Would you give the entries below again, precisely as they are written?

┌──

/-- With and without another group on the ready list. -/
theorem witness_YieldGivesWay :
    let s2 := base.setGroup (bootGroup + 1) { bootLaunchState.newGroup 0 0 with queued := some 0 }
    issuesAt base (.yield G) (fun _ _ => base.groups.all fun kg => kg.2.queued.isNone) = true ∧
    issuesAt s2 (.yield G) (fun x o => x.pass o != 0 && (s2.groups.any fun kg => kg.2.core == x.g.core && kg.2.sect == x.g.sect && kg.2.queued.isSome) &&
      x.g.res != .ended && x.g.arrivals.isEmpty && x.g.move.isNone && !x.g.cfault &&
      (nextPc x.e.pc :: x.g.entries.map Entry.pc).all fun pc => !(s2.wordAt x.g x.k pc).any readsLatch) = true := by decide

/-! ### Memory -/

/-- The die scratchpad of a launch of 128 bytes in q5. -/
def dspBase : State := base |> desc (fun d => { d with ds := 128 }) |> reg 5 { kind := 11, len := 128, grain := 3 }

/-- Loads of the first and of the last bytes of the scratchpad, and of the last of the die scratchpad. -/
theorem witness_LocalLoadsReadTheirBytes :
    [(LdTy.b32, 4092), (.z8, 4095), (.b128, 0)].all (fun p => issuesAt base (.ld (C) p.1 (some (.v 4)) (M 15 (.c .zero) p.2)) fun x o =>
      reachesB base x o (M 15 (.c .zero) p.2) .load (ldBytes p.1) && (LSpace.ofKind (x.region base o (M 15 (.c .zero) p.2)).kind).isSome) = true ∧
    [0, 15].all (fun k => issuesAt (scal 1 [k] base) (.cbld (C) (M 15 (.c .zero) 4064) (.s 1)) fun x o =>
      reachesB (scal 1 [k] base) x o (M 15 (.c .zero) 4064) .load 32 && x.pass o != 0 && x.g.res != .guest &&
        decide (x.uni (scal 1 [k] base) o (srcIn 1 (.s 1)) ≤ 15) && !(scal 1 [k] base).bookPending x.k k) = true ∧
    issuesAt dspBase (.ld (C) .b32 (some (.v 4)) (M 5 (.c .zero) 124)) (fun x o => reachesB dspBase x o (M 5 (.c .zero) 124) .load 4 &&
      decide (LSpace.ofKind (x.region dspBase o (M 5 (.c .zero) 124)).kind = some .dsp) && x.pass o != 0) = true ∧
    issuesAt dspBase (.cbld (C) (M 5 (.c .zero) 96) (.lit 15)) (fun x o => reachesB dspBase x o (M 5 (.c .zero) 96) .load 32 && x.pass o != 0 &&
      decide (LSpace.ofKind (x.region dspBase o (M 5 (.c .zero) 96)).kind = some .dsp) && !dspBase.bookPending x.k 15 && x.g.res != .guest) = true ∧
    [Instr.prefL1 (C) (M 15 (.c .zero) 4095), .prefL2 (C) (M 15 (.c .zero) 4095)].all (fun i => issuesAt base i fun x o =>
      reachesB base x o (M 15 (.c .zero) 4095) .load 1) = true := by decide

theorem witness_LocalStoresWriteTheirBytes : [(StTy.b32, 4092), (.z8, 4095), (.b128, 0)].all (fun p =>
    issuesAt base (.st (C) p.1 (M 15 (.c .zero) p.2) (.v 4)) fun x o => reachesB base x o (M 15 (.c .zero) p.2) .store (stBytes p.1)) = true := by
  decide

/-- Every atomic word at the last place of the scratchpad. -/
theorem witness_LocalAtomicsActInLaneOrder :
    let m := M 15 (.c .zero) 4088
    [Instr.atomAdd (C) .acq .system false (some (.v 1)) m (.v 3), .atomMin (C) .relaxed .team false (some (.v 1)) m (.v 3),
      .atomMax (C) .relaxed .team true (some (.v 1)) m (.v 3), .atomAnd (C) .relaxed .team true (some (.v 2)) m (.v 4),
      .atomOr (C) .relaxed .team true (some (.v 2)) m (.v 4), .atomXor (C) .relaxed .team false none m (.v 4),
      .atomExch (C) .relaxed .team false (some (.v 1)) m (.lit 9), .atomAddf (C) .relaxed .team (some (.v 1)) m (.c .half),
      .redAdd (C) .rel .device true m (.v 4), .redMin (C) .relaxed .device false m (.v 4), .redMax (C) .relaxed .device true m (.v 4),
      .redAnd (C) .relaxed .device false m (.v 4), .redOr (C) .relaxed .device false m (.v 4), .redXor (C) .relaxed .device false m (.v 4),
      .redAddf (C) .relaxed .device m (.v 4), .cas (C) .relaxed .device false (some (.v 1)) m (.v 3) (.v 4)].all (fun i =>
        match atomicOf i with
        | some a => issuesAt base i fun x o => reachesB base x o a.mem .atomic (if a.wide then 8 else 4) && !base.isDet x.k
        | none => false) = true ∧
    issuesAt dspBase (.atomAdd (C) .relaxed .die false (some (.v 1)) (M 5 (.c .zero) 124) (.v 3)) (fun x o =>
      reachesB dspBase x o (M 5 (.c .zero) 124) .atomic 4 && !dspBase.isDet x.k && x.pass o != 0) = true := by decide

/-- The three policies at an EMPTY register, a store through S, and a misaligned access in bounds. -/
theorem witness_RefusedAccessesFollowThePolicy :
    [0, 1, 2, 3].all (fun b => let s := base |> supv |> desc (fun d => { d with bpol := b }) |> reg 2 (heldReg 2)
      issuesAt s (.ld (C) .b32 (some (.v 2)) (M 3 (.c .zero) 0)) (fun x o => trapsB s x && x.pass o != 0 &&
        (x.region s o (M 3 (.c .zero) 0)).kind == 0 && x.l.desc.bpol == b) &&
      issuesAt s (.st (C) .b32 (M 2 (.c .zero) 0) (.v 1)) (fun x o => trapsB s x && x.pass o != 0 &&
        !permits (x.region s o (M 2 (.c .zero) 0)).kind .store)) = true ∧
    [(1 : BitVec 22), 3, 4090].all (fun a => issuesAt (supv base) (.ld (C) .b32 (some (.v 2)) (M 15 (.c .zero) a)) fun x o =>
      trapsB (supv base) x && reachesB (supv base) x o (M 15 (.c .zero) a) .load 1 &&
        decide (x.ea (supv base) o (M 15 (.c .zero) a) 0 + 4 ≤ 4096) && decide (x.ea (supv base) o (M 15 (.c .zero) a) 0 % 4 ≠ 0)) = true := by decide

/-- The scalars, the last byte below the vector registers, and the last register of the record. -/
theorem witness_SupervisorAccessesReachTheRecord :
    [0x200, 0xBFC, 0xC00 + 128 * 255 + 124].all (fun a =>
      issuesAt inside (.ldSupv (C) .b32 (some (.v 2)) (.c .zero) (BitVec.ofNat 22 a)) (fun x _ =>
        decide (a + 4 ≤ 0xC00 + 128 * x.g.bud) && (x.g.replayView x.e).pend.isEmpty && !x.g.absent 255 && !x.g.filling 255) &&
      issuesAt inside (.stSupv (C) .b32 (.c .zero) (BitVec.ofNat 22 a) (.v 2)) (fun x o =>
        decide (a + 4 ≤ 0xC00 + 128 * x.g.bud) && (x.g.replayView x.e).pend.isEmpty &&
        match (lanesOf (x.pass o)).foldl (fun q i => q.bind fun s1 =>
          s1.supvWrite x.k a 4 (x.rd inside o 1 (.v 2) i 1 % 2 ^ 32)) (some inside) with
        | some t => (t.group x.k).isSome
        | none => false)) = true ∧ (inside.group bootGroup).isSome = true ∧
    (inside.supvWrite bootGroup (0x200 + 4 * 127) 4 0xFFFFFFFF).isSome = true := by decide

└──

# Answer section:
/-- With and without another group on the ready list. -/
theorem witness_YieldGivesWay :
    let s2 := base.setGroup (bootGroup + 1) { bootLaunchState.newGroup 0 0 with queued := some 0 }
    issuesAt base (.yield G) (fun _ _ => base.groups.all fun kg => kg.2.queued.isNone) = true ∧
    issuesAt s2 (.yield G) (fun x o => x.pass o != 0 && (s2.groups.any fun kg => kg.2.core == x.g.core && kg.2.sect == x.g.sect && kg.2.queued.isSome) &&
      x.g.res != .ended && x.g.arrivals.isEmpty && x.g.move.isNone && !x.g.cfault &&
      (nextPc x.e.pc :: x.g.entries.map Entry.pc).all fun pc => !(s2.wordAt x.g x.k pc).any readsLatch) = true := by decide

/-! ### Memory -/

/-- The die scratchpad of a launch of 128 bytes in q5. -/
def dspBase : State := base |> desc (fun d => { d with ds := 128 }) |> reg 5 { kind := 11, len := 128, grain := 3 }

/-- Loads of the first and of the last bytes of the scratchpad, and of the last of the die scratchpad. -/
theorem witness_LocalLoadsReadTheirBytes :
    [(LdTy.b32, 4092), (.z8, 4095), (.b128, 0)].all (fun p => issuesAt base (.ld (C) p.1 (some (.v 4)) (M 15 (.c .zero) p.2)) fun x o =>
      reachesB base x o (M 15 (.c .zero) p.2) .load (ldBytes p.1) && (LSpace.ofKind (x.region base o (M 15 (.c .zero) p.2)).kind).isSome) = true ∧
    [0, 15].all (fun k => issuesAt (scal 1 [k] base) (.cbld (C) (M 15 (.c .zero) 4064) (.s 1)) fun x o =>
      reachesB (scal 1 [k] base) x o (M 15 (.c .zero) 4064) .load 32 && x.pass o != 0 && x.g.res != .guest &&
        decide (x.uni (scal 1 [k] base) o (srcIn 1 (.s 1)) ≤ 15) && !(scal 1 [k] base).bookPending x.k k) = true ∧
    issuesAt dspBase (.ld (C) .b32 (some (.v 4)) (M 5 (.c .zero) 124)) (fun x o => reachesB dspBase x o (M 5 (.c .zero) 124) .load 4 &&
      decide (LSpace.ofKind (x.region dspBase o (M 5 (.c .zero) 124)).kind = some .dsp) && x.pass o != 0) = true ∧
    issuesAt dspBase (.cbld (C) (M 5 (.c .zero) 96) (.lit 15)) (fun x o => reachesB dspBase x o (M 5 (.c .zero) 96) .load 32 && x.pass o != 0 &&
      decide (LSpace.ofKind (x.region dspBase o (M 5 (.c .zero) 96)).kind = some .dsp) && !dspBase.bookPending x.k 15 && x.g.res != .guest) = true ∧
    [Instr.prefL1 (C) (M 15 (.c .zero) 4095), .prefL2 (C) (M 15 (.c .zero) 4095)].all (fun i => issuesAt base i fun x o =>
      reachesB base x o (M 15 (.c .zero) 4095) .load 1) = true := by decide

theorem witness_LocalStoresWriteTheirBytes : [(StTy.b32, 4092), (.z8, 4095), (.b128, 0)].all (fun p =>
    issuesAt base (.st (C) p.1 (M 15 (.c .zero) p.2) (.v 4)) fun x o => reachesB base x o (M 15 (.c .zero) p.2) .store (stBytes p.1)) = true := by
  decide

/-- Every atomic word at the last place of the scratchpad. -/
theorem witness_LocalAtomicsActInLaneOrder :
    let m := M 15 (.c .zero) 4088
    [Instr.atomAdd (C) .acq .system false (some (.v 1)) m (.v 3), .atomMin (C) .relaxed .team false (some (.v 1)) m (.v 3),
      .atomMax (C) .relaxed .team true (some (.v 1)) m (.v 3), .atomAnd (C) .relaxed .team true (some (.v 2)) m (.v 4),
      .atomOr (C) .relaxed .team true (some (.v 2)) m (.v 4), .atomXor (C) .relaxed .team false none m (.v 4),
      .atomExch (C) .relaxed .team false (some (.v 1)) m (.lit 9), .atomAddf (C) .relaxed .team (some (.v 1)) m (.c .half),
      .redAdd (C) .rel .device true m (.v 4), .redMin (C) .relaxed .device false m (.v 4), .redMax (C) .relaxed .device true m (.v 4),
      .redAnd (C) .relaxed .device false m (.v 4), .redOr (C) .relaxed .device false m (.v 4), .redXor (C) .relaxed .device false m (.v 4),
      .redAddf (C) .relaxed .device m (.v 4), .cas (C) .relaxed .device false (some (.v 1)) m (.v 3) (.v 4)].all (fun i =>
        match atomicOf i with
        | some a => issuesAt base i fun x o => reachesB base x o a.mem .atomic (if a.wide then 8 else 4) && !base.isDet x.k
        | none => false) = true ∧
    issuesAt dspBase (.atomAdd (C) .relaxed .die false (some (.v 1)) (M 5 (.c .zero) 124) (.v 3)) (fun x o =>
      reachesB dspBase x o (M 5 (.c .zero) 124) .atomic 4 && !dspBase.isDet x.k && x.pass o != 0) = true := by decide

/-- The three policies at an EMPTY register, a store through S, and a misaligned access in bounds. -/
theorem witness_RefusedAccessesFollowThePolicy :
    [0, 1, 2, 3].all (fun b => let s := base |> supv |> desc (fun d => { d with bpol := b }) |> reg 2 (heldReg 2)
      issuesAt s (.ld (C) .b32 (some (.v 2)) (M 3 (.c .zero) 0)) (fun x o => trapsB s x && x.pass o != 0 &&
        (x.region s o (M 3 (.c .zero) 0)).kind == 0 && x.l.desc.bpol == b) &&
      issuesAt s (.st (C) .b32 (M 2 (.c .zero) 0) (.v 1)) (fun x o => trapsB s x && x.pass o != 0 &&
        !permits (x.region s o (M 2 (.c .zero) 0)).kind .store)) = true ∧
    [(1 : BitVec 22), 3, 4090].all (fun a => issuesAt (supv base) (.ld (C) .b32 (some (.v 2)) (M 15 (.c .zero) a)) fun x o =>
      trapsB (supv base) x && reachesB (supv base) x o (M 15 (.c .zero) a) .load 1 &&
        decide (x.ea (supv base) o (M 15 (.c .zero) a) 0 + 4 ≤ 4096) && decide (x.ea (supv base) o (M 15 (.c .zero) a) 0 % 4 ≠ 0)) = true := by decide

/-- The scalars, the last byte below the vector registers, and the last register of the record. -/
theorem witness_SupervisorAccessesReachTheRecord :
    [0x200, 0xBFC, 0xC00 + 128 * 255 + 124].all (fun a =>
      issuesAt inside (.ldSupv (C) .b32 (some (.v 2)) (.c .zero) (BitVec.ofNat 22 a)) (fun x _ =>
        decide (a + 4 ≤ 0xC00 + 128 * x.g.bud) && (x.g.replayView x.e).pend.isEmpty && !x.g.absent 255 && !x.g.filling 255) &&
      issuesAt inside (.stSupv (C) .b32 (.c .zero) (BitVec.ofNat 22 a) (.v 2)) (fun x o =>
        decide (a + 4 ≤ 0xC00 + 128 * x.g.bud) && (x.g.replayView x.e).pend.isEmpty &&
        match (lanesOf (x.pass o)).foldl (fun q i => q.bind fun s1 =>
          s1.supvWrite x.k a 4 (x.rd inside o 1 (.v 2) i 1 % 2 ^ 32)) (some inside) with
        | some t => (t.group x.k).isSome
        | none => false)) = true ∧ (inside.group bootGroup).isSome = true ∧
    (inside.supvWrite bootGroup (0x200 + 4 * 127) 4 0xFFFFFFFF).isSome = true := by decide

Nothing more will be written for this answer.